## Record set
-- ==== Sys2Proof/Machine/Slide.lean ====
section
/-! DEFINITION. Slide: slot rings and their reservation (R246 to R262), transfers (R247 to R259), block lists (R250 to
R252) and the stream watchdog (R266 to R268). The bytes a command consumes are read by the command's own rows; rings,
tags and buckets decide only when they move, which changes no result (R20, R259). -/

namespace Sys2Proof.Machine

def sldPage (n : Nat) : Nat := blkPage .sld n

/-! ## Ports, charges and direct transfers (R248, R254, R260) -/

/-- Target ports of an engine: host 0, stack n 1 + n, bulk channel n 13 + n, Windchest 77, Bag 78 (the model's own
numbers, log entry 30). -/
def portHost : Nat := 0
def portStack (n : Nat) : Nat := 1 + n
def portChest : Nat := 77
def portBag : Nat := 78

/-- 64-byte granules touched by `n` bytes at `a`. -/
def granules (a n : Nat) : Nat := if n = 0 then 0 else (a + n - 1) / 64 - a / 64 + 1

/-- Charged bytes of a transfer (Table 10.4). -/
def charge (port a n : Nat) (write : Bool) : Nat :=
  if port = portHost then max 256 (64 * granules a n)
  else if port = portBag then 16384 * ((a + n - 1) / 16384 - a / 16384 + 1)
  else
    let inPart := if write ∧ port ≠ portChest then
        (if a % 64 ≠ 0 then 1 else 0) + (if (a + n) % 64 ≠ 0 ∧ (a / 64 ≠ (a + n) / 64 ∨ a % 64 = 0) then 1 else 0) else 0
    64 * granules a n + 64 * inPart

/-- The max payload size that the host has set (Table 3.1; log entry 93). -/
def maxPayload : Nat := 128 * 2 ^ (Config.payloadCode.toNat % 3)

/-- The largest transfer from `a` on a port: Table 10.2, and no host transfer across a 4 KiB boundary (R248). -/
def largest (port a : Nat) (write : Bool) : Nat :=
  if port = portHost then (if write then min maxPayload (4096 - a % 4096) else 4096 - a % 4096) else if port = portBag then 16384 else if port = portChest then 4096 else 2048

/-- Charged bytes of a range of host memory read or written: each 4 KiB piece is a transfer (R254). -/
def hostCharge (write : Bool) : Nat → Nat → Nat → Nat
  | 0, _, _ => 0
  | fuel + 1, a, n =>
    if n = 0 then 0
    else
      let m := min n (largest portHost a write)
      charge portHost a m write + hostCharge write fuel (a + m) (n - m)

/-- Charged bytes of `n` bytes read from host address `a`. -/
def readCharge (a n : Nat) : Nat := hostCharge false (n / 4096 + 2) a n

/-- Charged bytes of `n` bytes written to host address `a`. -/
def writeCharge (a n : Nat) : Nat := hostCharge true (n / maxPayload + 2) a n

/-- An engine's buckets; full at reset. -/
def engineOf (s : State) (e : Nat) : Engine :=
  (tget s.engines e).getD { unbTokens := 256 * 10240, mntTokens := 256 * 10240, unbAt := 0, mntAt := 0, charges := [] }

def setEngine (e : Nat) (g : Engine) (s : State) : State := { s with engines := tset s.engines e g }

/-- SLD_REG_UNB's rate is unlimited (R257). -/
def unbFree (s : State) (e : Nat) : Bool := bits (regGet s (reg .sld e 0x118)).toNat 15 0 = 0xFFFF

/-- Engine `e` charges `ch` bytes of a transfer of `n` bytes on a port to a stream class: 0 BND, 1 UNB, 2 MNT (R254, R257).
An unlimited bucket stays as it is. Only the charges of the last 100 µs are kept (R259). -/
def chargeEngine (e port cls n ch : Nat) (s : State) : State :=
  let g := engineOf s e
  let g := { g with
    unbTokens := if cls = 1 && !unbFree s e then g.unbTokens - 10 * ch else g.unbTokens
    mntTokens := if cls = 2 then g.mntTokens - 10 * ch else g.mntTokens
    charges := g.charges.filter (fun c => s.now < c.time + 100000) ++ [{ time := s.now, port := port, mnt := cls = 2, bytes := ch }] }
  bumpWrap (reg .sld e 0x128) 0 64 n (bumpWrap (reg .sld e 0x130) 0 64 ch (setEngine e g s))

/-- A direct transfer of `n` bytes from host address `va` for a command, charged on its home engine (R254, R260). -/
def chargeDirect (x : Cmd) (va n : Nat) (s : State) : State :=
  if n = 0 then s else chargeEngine x.home portHost (if x.bounded then 0 else 1) n (readCharge va n) s

/-- A direct transfer to host address `va`. -/
def chargeOut (x : Cmd) (va n : Nat) (s : State) : State :=
  if n = 0 then s else chargeEngine x.home portHost (if x.bounded then 0 else 1) n (writeCharge va n) s

/-- Read a direct input of a command: poison fails it with POISONED_INPUT in the SLD page of its home cluster (R271). -/
def readBuf (x : Cmd) (va n : Nat) (s : State) : Res (List Byte) :=
  andThen (readClean (whoOf s x) (sldPage x.home) 2 va n s) (fun bs s => .ok bs (chargeDirect x va n s))

/-- Write a direct output of a command. -/
def writeBuf (x : Cmd) (va : Nat) (bs : List Byte) (s : State) : Res Unit :=
  andThen (writeDev (whoOf s x) va bs s) (fun _ s => .ok () (chargeOut x va bs.length s))

/-! ## Block lists -/

/-- An entry of a block list (Table 10.3). -/
structure BlkEntry where
  addr  : Nat
  len   : Nat
  last  : Bool
  link  : Bool
  zero  : Bool
  resOk : Bool

def blkEntry (bs : List Byte) (i : Nat) : BlkEntry :=
  let f := fld bs (16 * i + 9) 1
  { addr := fld bs (16 * i) 6, len := fld bs (16 * i + 6) 3, last := bit f 0, link := bit f 1, zero := bit f 2,
    resOk := f < 8 && fld bs (16 * i + 10) 6 = 0 }

/-- The entry is valid where it stands in walk `w`; `endsSegment` says that it is the last of a LINK segment (R251). -/
def blkEntryOk (w : ListWalk) (e : BlkEntry) (endsSegment : Bool) : Bool :=
  e.len ≠ 0 && !(e.link && (e.last || e.zero)) && !(e.zero && e.addr ≠ 0)
    && !(e.link && (e.addr % 16 ≠ 0 || e.len % 16 ≠ 0 || e.len > 65536))
    && e.addr + e.len ≤ 2 ^ 48 && e.resOk
    && (if e.link then w.links < 64
        else w.datas.length < 65536 && w.total + e.len ≤ w.want && (!e.last || w.total + e.len = w.want))
    && (!endsSegment || e.last || e.link)

/-- Walk the entries of a piece; the address of the first offending entry otherwise. -/
def listPiece (bs : List Byte) : Nat → Nat → ListWalk → Nat ⊕ ListWalk
  | 0, _, w => .inr w
  | fuel + 1, i, w =>
    if w.done || w.left = some 0 then .inr w
    else
      let e := blkEntry bs i
      if !blkEntryOk w e (w.left = some 1) then .inl w.next
      else if e.link then .inr { w with next := e.addr, left := some (e.len / 16), links := w.links + 1 }
      else
        listPiece bs fuel (i + 1)
          { w with next := w.next + 16, left := w.left.map (· - 1), total := w.total + e.len, done := e.last,
                   datas := w.datas ++ [{ addr := e.addr, len := e.len, zero := e.zero }] }

/-- A walk that starts at the list's address and expects `want` bytes. -/
def listStart (addr want : Nat) : ListWalk :=
  { next := addr, left := none, datas := [], links := 0, total := 0, want := want, done := false }

/-- The next piece: at most 16 entries, and no entry beyond the segment's stated size. -/
def pieceEntries (w : ListWalk) : Nat :=
  match w.left with
  | none => 16
  | some n => min 16 n

/-- A piece of a block list arrives; it is charged as a host read of the command's class (R252, R254). -/
def listArrive (x : Cmd) (w : ListWalk) (s : State) : Res ListWalk :=
  andThen (readDev (whoOf s x) w.next (16 * pieceEntries w) s) (fun r s =>
    let s := chargeDirect x w.next (16 * pieceEntries w) s
    match r.poison with
    | some a => .fail stPoisoned (some (devFault (sldPage x.home) 2 a 0)) s
    | none =>
      match listPiece r.bytes (pieceEntries w) 0 w with
      | .inl a => .fail stBadField (some (devFault (sldPage x.home) 0 a 0)) s
      | .inr w => .ok w s)

/-- The pages that a piece's new entries touch are translated ahead, at most 64 of them (R368). -/
def prefetchPiece (x : Cmd) (write : Bool) (old new : ListWalk) (s : State) : State :=
  ((new.datas.drop old.datas.length).take 64).foldl (fun s d => if d.zero then s else prefetchRange (whoOf s x) write 64 d.addr d.len s) s

/-- The data of a command's first list is written by EXPORT alone. -/
def listWritten (x : Cmd) : Bool := cOp x = 0x53

/-- BLOCK_LIST_PIECE_ARRIVAL (R250 to R252): the next piece of the first list of the command that is not wholly read. Its
entries go to Crook for translation ahead. -/
def listPieceRow (c : Nat) (s : State) : State :=
  match cmdGet s c with
  | none => s
  | some x =>
    if x.phase ≠ .executing then s
    else
      match x.list, x.list2 with
      | some w, l2 =>
        if !w.done then
          settle c (andThen (listArrive x w s) (fun n s => .ok (prefetchPiece x (listWritten x) w n (cmdMod c (fun x => { x with list := some n }) s)) s))
        else
          match l2 with
          | some v =>
            if v.done then s
            else settle c (andThen (listArrive x v s) (fun n s => .ok (prefetchPiece x true v n (cmdMod c (fun x => { x with list2 := some n }) s)) s))
          | none => s
      | none, _ => s

def execBlockListPieceArrival (c : Nat) (s : State) : Host.Outcome State Fault Refusal :=
  .next (drainAll (listPieceRow c s))

/-- The pieces of list data from byte `off`, `n` bytes: address, length and ZERO of each. -/
def listSpan : List BlkData → Nat → Nat → List BlkData
  | [], _, _ => []
  | d :: t, off, n =>
    if n = 0 then []
    else if off ≥ d.len then listSpan t (off - d.len) n
    else
      let m := min n (d.len - off)
      { d with addr := if d.zero then 0 else d.addr + off, len := m } :: listSpan t 0 (n - m)

/-- Read the spans of a block list. -/
def readSpans (w : Who) : List BlkData → State → Res Rd
  | [], s => .ok { bytes := [], poison := none } s
  | d :: t, s =>
    if d.zero then andThen (readSpans w t s) (fun r s => .ok { r with bytes := List.replicate d.len 0 ++ r.bytes } s)
    else
      andThen (readDev w d.addr d.len s) (fun a s =>
        andThen (readSpans w t s) (fun r s =>
          .ok { bytes := a.bytes ++ r.bytes, poison := match a.poison with
            | some p => some p
            | none => r.poison } s))

/-- Write bytes to the spans of a block list; the bytes of a ZERO entry are discarded. -/
def writeSpans (w : Who) : List BlkData → List Byte → State → Res Unit
  | [], _, s => .ok () s
  | d :: t, bs, s =>
    if d.zero then writeSpans w t (bs.drop d.len) s
    else andThen (writeDev w d.addr (bs.take d.len) s) (fun _ s => writeSpans w t (bs.drop d.len) s)

/-- Check that the spans of a block list can be written. -/
def checkSpans (w : Who) : List BlkData → State → Res Unit
  | [], s => .ok () s
  | d :: t, s =>
    if d.zero then checkSpans w t s else andThen (checkWrite w d.addr d.len s) (fun _ s => checkSpans w t s)

/-- The address of byte `off` of a list's data: within the entry that supplied it (R229). -/
def listAddr (ds : List BlkData) (off : Nat) : Nat :=
  match listSpan ds off 1 with
  | d :: _ => d.addr
  | [] => 0

/-! ## Rings (R246, R255, R261) -/

/-- A ring a command needs: engine, slot unit in bytes, latency of the source in ns, write ring, target port, bytes the
stream will ask for. -/
structure RingNeed where
  engine  : Nat
  unit    : Nat
  latency : Nat
  isWrite : Bool
  port    : Nat
  bytes   : Nat
  /-- the consumer's or producer's declared rate in bytes per event, fixed by the stage's path (R258) -/
  rate    : Nat

/-- The least k with 2^k ≥ n, within 8 to 16. -/
def slotLog2 (n : Nat) : Nat := ((List.range 9).map (· + 8)).find? (fun k => n ≤ 2 ^ k) |>.getD 16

## Problem requirements
Could you copy every line from the records that mentions the word "BlkData"?

## Task solution
def listSpan : List BlkData → Nat → Nat → List BlkData
def readSpans (w : Who) : List BlkData → State → Res Rd
def writeSpans (w : Who) : List BlkData → List Byte → State → Res Unit
def checkSpans (w : Who) : List BlkData → State → Res Unit
def listAddr (ds : List BlkData) (off : Nat) : Nat :=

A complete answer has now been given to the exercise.